* _ABOUT THIS TASK_
In the listing below, write out exactly each line from the first through the one containing "else if n = 4 then".

──────── MATERIAL SUPPLIED ────────

-- ==== Sys2Proof/Machine/Store.lean ====
section
/-! DEFINITION. The retained store (R365-R393): the start-up scan, selection and application of a stagebook, slots and their
commands, keys, scrubbing, kept and fetched stagebooks, and the hitless update. -/

namespace Sys2Proof.Machine

/-! The journal scan (R386). -/

/-- The word at index i of the record area. -/
def jrnWord (s : State) (i : Nat) : Word := s.word (jrnWordAt i)

/-- The record that begins at word index i, where its CRC and its commit word are exact: its body and sequence number
(R383, R386). -/
def readRecord (s : State) (i : Nat) : Option (JrnBody × DWord) :=
  let w0 := jrnWord s i
  let n := if fld w0 15 12 = 1 then 4 else 3
  let ws := (List.range (3 + n)).map fun k => jrnWord s (i + k)
  let seq : DWord := wAt ws 1 ++ wAt ws 2
  let ok := (decide (fld w0 15 12 = 1) || decide (fld w0 15 12 = 2)) && decide (fld w0 7 0 = n) &&
    decide (jrnWord s (i + 3 + n) = wd (crcWords 16 0x1021 0xFFFF ws)) &&
    decide (jrnWord s (i + 4 + n) = (putFld 0xC3 15 8 ||| putFld seq.toNat 7 0))
  if !ok then none
  else if n = 4 then
    let a := b2n (bitOf (wAt ws 3) 15) * 0x10000 + fld (wAt ws 3) 14 0
    some (.field a (if wAt ws 4 = 0xFFFF then 0 else (wAt ws 4).toNat) (wAt ws 5) (wAt ws 6), seq)
  else some (.slot (decide (wAt ws 3 ≠ 0)) (fld (wAt ws 4) 2 0) (bitOf (wAt ws 4) 15) (wAt ws 5).toNat, seq)

/-- A record found: its words' index, body and sequence number. -/
abbrev Found := Nat × JrnBody × DWord

/-- Every exact record of the area, found by its commit word, whose high byte is never 0. -/
def allRecords (s : State) : List Found :=
  let base := storeBase + 0x60C00
  let ends := s.mem.filterMap fun x =>
    if base ≤ x.1 ∧ x.1 < base + 2 * 47616 ∧ x.2 = 0xC3 ∧ (x.1 - base) % 2 = 0 then some ((x.1 - base) / 2) else none
  ends.flatMap fun e => [8, 7].filterMap fun back =>
    let i := (e + 47616 - back) % 47616
    match readRecord s i with
    | some (b, q) => if jrnSize b = back + 1 then some (i, b, q) else none
    | none => none

/-- Head cell i of a bank, where it is valid (R386): the record it names. -/
def headCell (s : State) (bank : Bool) (i : Nat) : Option Found :=
  let ws := s.words (jrnHeadAt bank i) 3
  let at_ := (wAt ws 1).toNat
  if wAt ws 2 ≠ wd (crcWords 16 0x1021 0xFFFF (ws.take 2)) then none
  else match readRecord s at_ with
    | some (b, q) => if wd q.toNat = wAt ws 0 then some (at_, b, q) else none
    | none => none

/-- The newer of two records by serial number (R386). -/
def newer (x : Option Found) (y : Found) : Option Found :=
  match x with
  | none => some y
  | some z => if 0 < diff32 y.2.2 z.2.2 then some y else some z

/-- Records walk forward from one while each has the next sequence number (R386). -/
def walk (s : State) : Nat → Found → Found
  | 0, x => x
  | n + 1, x =>
    let i := (x.1 + jrnSize x.2.1) % 47616
    match readRecord s i with
    | some (b, q) => if q = x.2.2 + 1 then walk s n (i, b, q) else x
    | none => x

/-- The newest record (R386): by the heads, or by the whole area where no head cell is valid. -/
def newestRecord (s : State) (noHeads : Bool) : Option Found :=
  let heads := if noHeads then [] else [false, true].flatMap fun b => (List.range 256).filterMap (headCell s b)
  match heads.foldl newer none with
  | some x => some (walk s 5952 x)
  | none => (allRecords s).foldl newer none

/-- Records by rising sequence number. -/
def insertRecord (x : Found) : List Found → List Found
  | [] => [x]
  | y :: t => if 0 < diff32 y.2.2 x.2.2 then x :: y :: t else y :: insertRecord x t

/-- What the scan makes of the records up to the newest (R386, R387). -/
def scanned (l : List Found) (last : Found) : Journal :=
  let rs := (l.filter fun x => decide (diff32 x.2.2 last.2.2 ≤ 0)).foldr insertRecord []
  let live := rs.foldl (fun (acc : List (JrnBody × Nat)) x => (acc.filter fun y => !jrnSame y.1 x.2.1) ++ [(x.2.1, x.1)]) []
  let forced := (rs.filterMap fun x => match x.2.1 with | .slot _ _ true sheet => some sheet | _ => none).getLast?
  { Journal.init with live := live, seq := last.2.2 + 1, pos := (last.1 + jrnSize last.2.1) % 47616, forced := forced }

/-- A slot state by its code; OPEN is found as EMPTY and CHECKING as VALID (R375). -/
def stateFound (code : Nat) : SlotState :=
  match code with
  | 2 | 4 => .valid
  | 3 => .bad
  | 5 => .live
  | 6 => .kept
  | _ => .empty

/-- The newest SLOT record of a slot. -/
def slotFound (j : Journal) (b : Bool) : SlotState :=
  match j.live.findSome? fun x => match x.1 with | .slot c st _ _ => if c = b then some st else none | .field .. => none with
  | none => .empty
  | some st => stateFound st

/-- The start-up scan (R386): journal, slot states and key states; both head banks failing on an uncorrectable error is
reported (R392), as is an injected failure of their check (R434). -/
def journalScan (s : State) (headBad : Bool) : State :=
  if s.store.scanned || s.start.hostReset then s
  else
    let (inj, s1) := hubCheck s Src.journalHead
    let s2 := if headBad || inj.isSome then raiseHub s1 Src.journalHead 0 (if headBad then none else inj) else s1
    let j := match newestRecord s2 (headBad || inj.isSome) with
      | none => Journal.init
      | some x => scanned (allRecords s2) x
    let key (k : Fin 4) : Nat := (s.word (storeBase + 0x78900 + 2 * k.val)).toNat
    s2.updStore fun x =>
      { x with scanned := true, jrn := j, keys := Vector.ofFn key
               slots := Vector.ofFn fun i => { vget x.slots i with state := slotFound j (decide (i = 1)) } }

/-- Row JOURNAL_SCAN_DONE (R375, R386, R392): whether both banks of the head area have failed. -/
def execJournalScanDone (headBad : Bool) (t : Nat) (s : State) : Out := done (journalScan (s.at t) headBad)

/-! Applying a stagebook (R369, R370, R378, R379, R383). -/

/-- A LIVE slot is checked at start (R378): what its words spell, or BAD. -/
def checkLive (s : State) (b : Bool) : State :=
  let x := s.slot b
  if x.state ≠ .live then s
  else match slotVerdict s (slotWords s b) x.content with
    | (_, some c) => s.updSlot b fun x => { x with content := some c, cause := 0 }
    | (k, none) =>
      ((setSlot (s.updSlot b fun x => { x with cause := k }) b .bad).evt RST_EVT rstCHKFAIL).raise Src.liveSlotFail (b2n b)

/-- The slot that R378 selects after the checks. -/
def selectSlot (s : State) : Option Bool :=
  let book (b : Bool) : Option Stagebook := if (s.slot b).state = .live then (s.slot b).content else none
  let fits (c : Stagebook) : Bool := match s.store.jrn.forced with | none => true | some id => decide (c.sheet.id = id)
  match book false, book true with
  | some a, some b => match fits a, fits b with
    | true, true => if a.gen.toNat < b.gen.toNat then some true else some false
    | true, false => some false
    | false, true => some true
    | false, false => none
  | some a, none => if fits a then some false else none
  | none, some b => if fits b then some true else none
  | none, none => none
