/-- An accepted write (R11, R383, R384, R440, R450): the register takes the value, and a persistent one begins its journal
record, or is held with it until the record under way has committed. -/
def regAccept (s : State) (path : Path) (a : Nat) (v : Word) : State :=
  match regRow? a with
  | none => s
  | some r => match selOf s path a r.sel with
    | none => s
    | some k =>
      if !r.persistent then regTake s path r a k v
      else if s.power.cfStep ≠ 0 then (s.bump PWR_CF_NOTP).raise Src.persistRefused 0
      else if thresholdRefused s a v then s
      else
        let s1 := regTake s path r a k v
        if jrnBusy s then jrnField s a k (writtenValue r (s.regSel a k) v) else jrnField s1 a k (s1.regSel a k)

/-- Writes to the power die's registers wait for its link (R464). -/
def regPut (s : State) (path : Path) (a : Nat) (v : Word) : State :=
  if powerReg a && !s.power.link then s.updPower fun p => { p with linkWrites := p.linkWrites ++ [(path, a, v)] }
  else regAccept s path a v

/-! Guarded sequences (R499-R502). -/

/-- The codes of R501. -/
abbrev gwVALUE : Nat := 1
abbrev gwLATE : Nat := 2
abbrev gwBETWEEN : Nat := 3
abbrev gwORPHAN : Nat := 4
abbrev gwSIZE : Nat := 5

/-- SPACE and WORD of HUB_PAR_LAST and HUB_GW_LAST (R522). -/
def regName (a : Nat) : Word := bitW (decide (0x10000 ≤ a)) 15 ||| putFld (a / 2) 14 0

/-- A sequence for a register fails (R501). -/
def gwFail (s : State) (path : Path) (a cause : Nat) : State :=
  ((((s.bump HUB_GW_FAIL).setReg HUB_GW_STAT (putFld cause 15 13 ||| putFld path.code 12 10)).setReg HUB_GW_LAST (regName a)).raise
    Src.guardedFail path.code)

def State.path (s : State) (p : Path) : PathState := s.paths.toArray.getD p.code .init
def State.updPath (s : State) (p : Path) (f : PathState → PathState) : State :=
  match place? 5 p.code with
  | none => s
  | some i => { s with paths := vupd s.paths i f }

/-- The sequence a side of the node holds armed for a path (R500, R502). -/
def armed (s : State) (path : Path) (field : Bool) : Option Guarded := if field then (s.path path).field else (s.path path).hub
def setArmed (s : State) (path : Path) (field : Bool) (g : Option Guarded) : State :=
  s.updPath path fun p => if field then { p with field := g } else { p with hub := g }

/-- The 2 µs of an armed sequence have passed without a twin (R499). -/
def guardLate (s : State) (path : Path) (field : Bool) : State :=
  match armed s path field with
  | none => s
  | some g => if g.at_ + 2 * usT < s.now then gwFail (setArmed s path field none) path g.addr gwLATE else s

/-- Another register write of the path breaks an armed sequence. -/
def guardBreak (s : State) (path : Path) (field : Bool) : State :=
  match armed s path field with
  | none => s
  | some g => gwFail (setArmed s path field none) path g.addr gwBETWEEN

/-- The WG register whose twin stands at a canonical address (R499). -/
def twinOf (a : Nat) : Option Nat :=
  let b := a ^^^ 0x80
  match regRow? a, regRow? b with
  | none, some r => if r.guarded then some b else none
  | _, _ => none

/-- A twin write (R499, R501). -/
def twinWrite (s0 : State) (path : Path) (field : Bool) (a : Nat) (v : Word) (single : Bool) : State :=
  let s := guardLate s0 path field
  match armed s path field with
  | none => gwFail s path a (if single then gwORPHAN else gwSIZE)
  | some g =>
    if g.addr ≠ a then gwFail (guardBreak s path field) path a (if single then gwORPHAN else gwSIZE)
    else
      let s1 := setArmed s path field none
      if !single then gwFail s1 path a gwSIZE
      else if v ≠ ~~~ g.value then gwFail s1 path a gwVALUE
      else regPut s1 path a g.value

/-- The value write of a guarded sequence arms it (R499, R501). -/
def valueWrite (s0 : State) (path : Path) (field : Bool) (a : Nat) (v : Word) (single : Bool) : State :=
  let s := guardBreak (guardLate s0 path field) path field
  if single then setArmed s path field (some ⟨a, v, s.now⟩) else gwFail s path a gwSIZE

/-- A write to a register that is neither: RO and reserved fields ignore it, as does an unlisted register (R7, R496). -/
def plainWrite (s0 : State) (path : Path) (field : Bool) (a : Nat) (v : Word) : State :=
  regPut (guardBreak (guardLate s0 path field) path field) path a v

/-- One register write as the side that holds the register takes it (R496, R499, R501). -/
def regWrite (s : State) (path : Path) (addr : Nat) (v : Word) (single : Bool) : State :=
  let a := canonReg addr
  let field := decide (0x10000 ≤ a)
  match twinOf a with
  | some b => twinWrite s path field b v single
  | none =>
    if (match regRow? a with | none => false | some r => r.guarded) then valueWrite s path field a v single
    else plainWrite s path field a v

/-- A write to a field register leaves the hub: it stands between the two writes of a hub-side sequence of its path
(R501). -/
def hubPasses (s : State) (path : Path) : State := guardBreak (guardLate s path false) path false

/-! Configuration parity (R498). -/

/-- RO registers whose value the stagebook loads: in PIN, CLU and ADC blocks the configuration of pins, engines, conduits,
regions, cross-bar and channels. -/
def loadedReg (a : Nat) : Bool :=
  let o := a % 0x400
  let b := a / 0x400
  (decide (65 ≤ b) && decide (b ≤ 67) && decide (o < 0xC0)) ||
  (decide (68 ≤ b) && decide (b ≤ 79) && [0x10, 0x18, 0x1A, 0x1C, 0x1E, 0x22, 0x2A, 0x2C, 0x2E, 0x30, 0x32, 0x52].contains o) ||
  (decide (b = 80) && [0x0C, 0x0E, 0x10].contains o)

────────

* _SOLUTION TO THIS PROBLEM_
-- ==== Sys2Proof/Machine/Store.lean ====
section
/-! DEFINITION. The retained store (R365-R393): the start-up scan, selection and application of a stagebook, slots and their
commands, keys, scrubbing, kept and fetched stagebooks, and the hitless update. -/

namespace Sys2Proof.Machine

/-! The journal scan (R386). -/

/-- The word at index i of the record area. -/
def jrnWord (s : State) (i : Nat) : Word := s.word (jrnWordAt i)

/-- The record that begins at word index i, where its CRC and its commit word are exact: its body and sequence number
(R383, R386). -/
def readRecord (s : State) (i : Nat) : Option (JrnBody × DWord) :=
  let w0 := jrnWord s i
  let n := if fld w0 15 12 = 1 then 4 else 3
  let ws := (List.range (3 + n)).map fun k => jrnWord s (i + k)
  let seq : DWord := wAt ws 1 ++ wAt ws 2
  let ok := (decide (fld w0 15 12 = 1) || decide (fld w0 15 12 = 2)) && decide (fld w0 7 0 = n) &&
    decide (jrnWord s (i + 3 + n) = wd (crcWords 16 0x1021 0xFFFF ws)) &&
    decide (jrnWord s (i + 4 + n) = (putFld 0xC3 15 8 ||| putFld seq.toNat 7 0))
  if !ok then none
  else if n = 4 then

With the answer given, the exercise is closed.